During our 1986 interview, Lang said: “I am a product of Yiddish education, which, as I look back, was a gift. When I look around me and see how other people grew up, I realize I was absolutely blessed by what I learned and the activities of my growing years in this Yiddish culture.” Lang (forever Pearl to me) was then agonizing about funding for her film, “The Dybbuk.” She was animated as she said, “This Dybbuk of mine is all dance — it has no words.… What I’ve danced is Chanon’s dream with Leah, how Leah feels when she hears that her father has betrothed her to another.” Speaking of one of her “Dybbuk” dancers, Alexander Mintz, Lang noted: “He is half Jewish, the mother was the daughter of the Leningrader rebbe, and he has family who are Lubavitcher who live in [Brooklyn’s] Crown Heights.… They came to see my ‘Dybbuk’ because he was dancing in it. I now have yikhus [prestige] and am now invited to Lubavitcher khasenes [weddings].”

“Did you know you were going to be a dancer for life?” I asked. Lang answered: “I never knew. Well, I just… s’hot zikh aleyn gemakht — it just happened.” Of her stumbling into the Martha Graham arena, she recalled: “It was a big skandal at home… I used to choreograph for the shuln, the Workmen’s Circle schools.
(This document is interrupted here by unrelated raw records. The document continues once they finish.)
-- ==== Sys2Proof/Syntax.lean ====
section
/-!
DEFINITION. The commands of the block: one constructor of `Instr` per row of the table of operations and events, with
the operands each carries. The operand types come first.
-/
namespace Sys2Proof

/-- The three pass contexts of a core (R92). -/
inductive Pass where
  | top | heart | base
  deriving DecidableEq, Repr

/-- The spaces that the sp field of LD and ST names (R153). -/
inductive Space where
  | stateOld | stateNew | param | imageIn | inbox | imageOut | outbox | scratch
  deriving DecidableEq, Repr

/-- The registers MOVS reads (R148). -/
inductive SpecialReg where
  | obj | typ | cyc
  deriving DecidableEq, Repr

/-- What SECDED reports of the word an access meets (R28, R144). A corrected word names its bank B0 to B7. -/
inductive Ecc where
  | good
  | corrected (bank : Fin 8)
  | uncorrectable
  deriving DecidableEq, Repr

/-- The context that issues an instruction: a pass of a JOINED core, a SPLIT context, or a service core (R89, R122, R477). -/
inductive Ctx where
  | joined (core : Fin 64) (pass : Pass)
  | split (core : Fin 64) (k : Fin 3)
  | service (c : Fin 4)
  deriving DecidableEq, Repr

/-- One issue of an instruction: the context, and whether SECDED reports the fetched word uncorrectable (R144, R481). -/
structure Issue where
  ctx : Ctx
  fetchBad : Bool := false
  deriving DecidableEq, Repr

/-- A register number g0 to g31, or a selector field of five bits (R93, R137). -/
abbrev Reg := Fin 32

/-- The selectors of SCODE: fn[0] the code, fn[1] the source, fn[2] the direction of the identity block (R166). -/
structure ScodeFn where
  kasami : Bool
  fromInbox : Bool
  receiving : Bool
  deriving DecidableEq, Repr

/-- Who makes a control access (R543): a berth, a service core or the lock-keeper core. -/
inductive Requester where
  | berth (b : Fin 8)
  | service (c : Fin 4)
  | keeper
  deriving DecidableEq, Repr

/-- A control access: who makes it, and the DTIME in ns at which it is made (a time in the past means now). -/
structure Access where
  req : Requester
  at_ : Nat := 0
  deriving DecidableEq, Repr

/-- A word that the HOUSEKEEPING scrub visits and SECDED reports as not good: its byte offset and what is reported (R86). -/
structure ScrubFinding where
  addr : Nat
  ecc : Ecc
  deriving DecidableEq, Repr

/-- The path of a comparator lane that a proof-test pair exercises (R189). -/
inductive ProofPath where
  | heart | base
  deriving DecidableEq, Repr

/-- The first failing pair of a comparator proof test: cluster, lane and path (R189, R193). -/
structure ProofFail where
  cluster : Fin 8
  lane : Fin 8
  path : ProofPath
  deriving DecidableEq, Repr

/-- How the dual-rail checker failed: rails of A or of B not complementary, or A and B verdicts that differ (R188). -/
inductive RailFault where
  | compA | compB | both
  deriving DecidableEq, Repr

/-- The 16-byte header of a berth message as it arrived (R306). The operands of the command hold the body, field by field. -/
structure MsgHead where
  version : Byte := 0x10
  typ : Byte
  length : BitVec 16
  tag : Word
  status : BitVec 16 := 0
  reserved : BitVec 16 := 0
  crc : Word
  deriving DecidableEq, Repr

/-- What a TLS client offers (R313): protocol versions, cipher suites, groups and signature schemes by their RFC 8446 numbers, the groups of its key
shares, and those of a second ClientHello, if a HelloRetryRequest brought one. A PSK, early data and every other extension are passed over. -/
structure ClientHello where
  versions : List (BitVec 16)
  suites : List (BitVec 16)
  groups : List (BitVec 16)
  schemes : List (BitVec 16)
  shares : List (BitVec 16)
  again : List (BitVec 16) := []
  deriving DecidableEq, Repr

/-- One entry of a COMMAND (R314): object address, code, bytes 6 to 7, arguments. -/
structure CmdEntry where
  addr : Word
  code : BitVec 16
  zero : BitVec 16 := 0
  arg0 : Word
  arg1 : Word
  deriving DecidableEq, Repr

/-- A frame on an Ethernet port that may carry a Yala unit (R255, R272): by EtherType 0x88B5 (raw) or by UDP over IPv4. -/
structure NetFrame where
  fcsOk : Bool := true
  raw : Bool
  srcMac : BitVec 48
  srcIp : Word := 0
  dstIp : Word := 0
  srcPort : BitVec 16 := 0
  dstPort : BitVec 16 := 0
  /-- The IPv4 packet is a fragment or carries options; its header and UDP checksums are good (R253). -/
  fragment : Bool := false
  sumsOk : Bool := true
  bytes : List Byte
  deriving DecidableEq, Repr
/-- A TCP segment over IPv4 (R253, R254): its destination, whether the packet is whole and without options, and whether its header checksum
is good. -/
structure TcpSegment where
  dstIp : Word
  dstPort : BitVec 16
  plain : Bool := true
  sumOk : Bool := true
  deriving DecidableEq, Repr

/-- A frame that a towpath port has received (R212): the bytes of header, payload and trailer; whether its start and terminate control blocks are
good; the DTIME at the first byte of its start block. -/
structure WireFrame where
  bytes : List Byte
  control : Bool := true
  arrive : Nat
  deriving DecidableEq, Repr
I worked in the Arbeter-Ring camps in Chicago.… Then I danced with the Martha Graham Company and worked with Agnes de Mille.” When the Julliard School of Music introduced a dance department and was auditioning for dance ideas, Lang created a dance for two women, titled “Yael and Dvoyre,” based on the song of Deborah. She said, “Someone from Israel Bonds saw it at a concert at Julliard and they were doing a big Hanukkah Festival in Madison Square Garden with the New York Philharmonic, and wanted it. So there was a refugee from Czechoslovakia, and they commissioned him to write the music.… Then, in 1967, the Batsheva Company in Israel asked me to come to Israel and choreograph two works.”

Asked if she has a problem “repeating herself,” Lang laughed. “Look at Picasso,” she said, “he’s got 49 bulls!” Speaking of her other projects, she mentioned: “After the ‘Dybbuk,’ there was a commission from Omus Hirshbein at the 92nd Street Y to do a Yom Hashoah program; I did Bach, I did an abstract piece.” Lang mentioned that she had a group of students from China: “These exchange students are paid by the Chinese Government… so their attendance is poorer than other kids who come from Sweden or London or Canada or Italy who have to pay for their own classes… I was shocked! When I go to choreograph to the Netherlands National Ballet, they are on a yearly contract and everybody is sick all the time. They can’t fire them! There is an idealism that has gone out of the young people.… Coming from a shule… we had idealism. You worked for something, and it was a work ethic. If you didn’t work, you were a good-for-nothing, a leydik-geyer[empty goer].”

And then there were her declamations and performances of Yiddish poetry: “Oyfn Veg Shteyt a Boym” (“On the Way Stands a Tree”) by Itzik Manger; “Drey Neytorns” (“Three Seamstresses”) by I.L. Peretz, music by Zalmen Mlotek; “Tehillim” (“Prayers”), music by Steve Reich.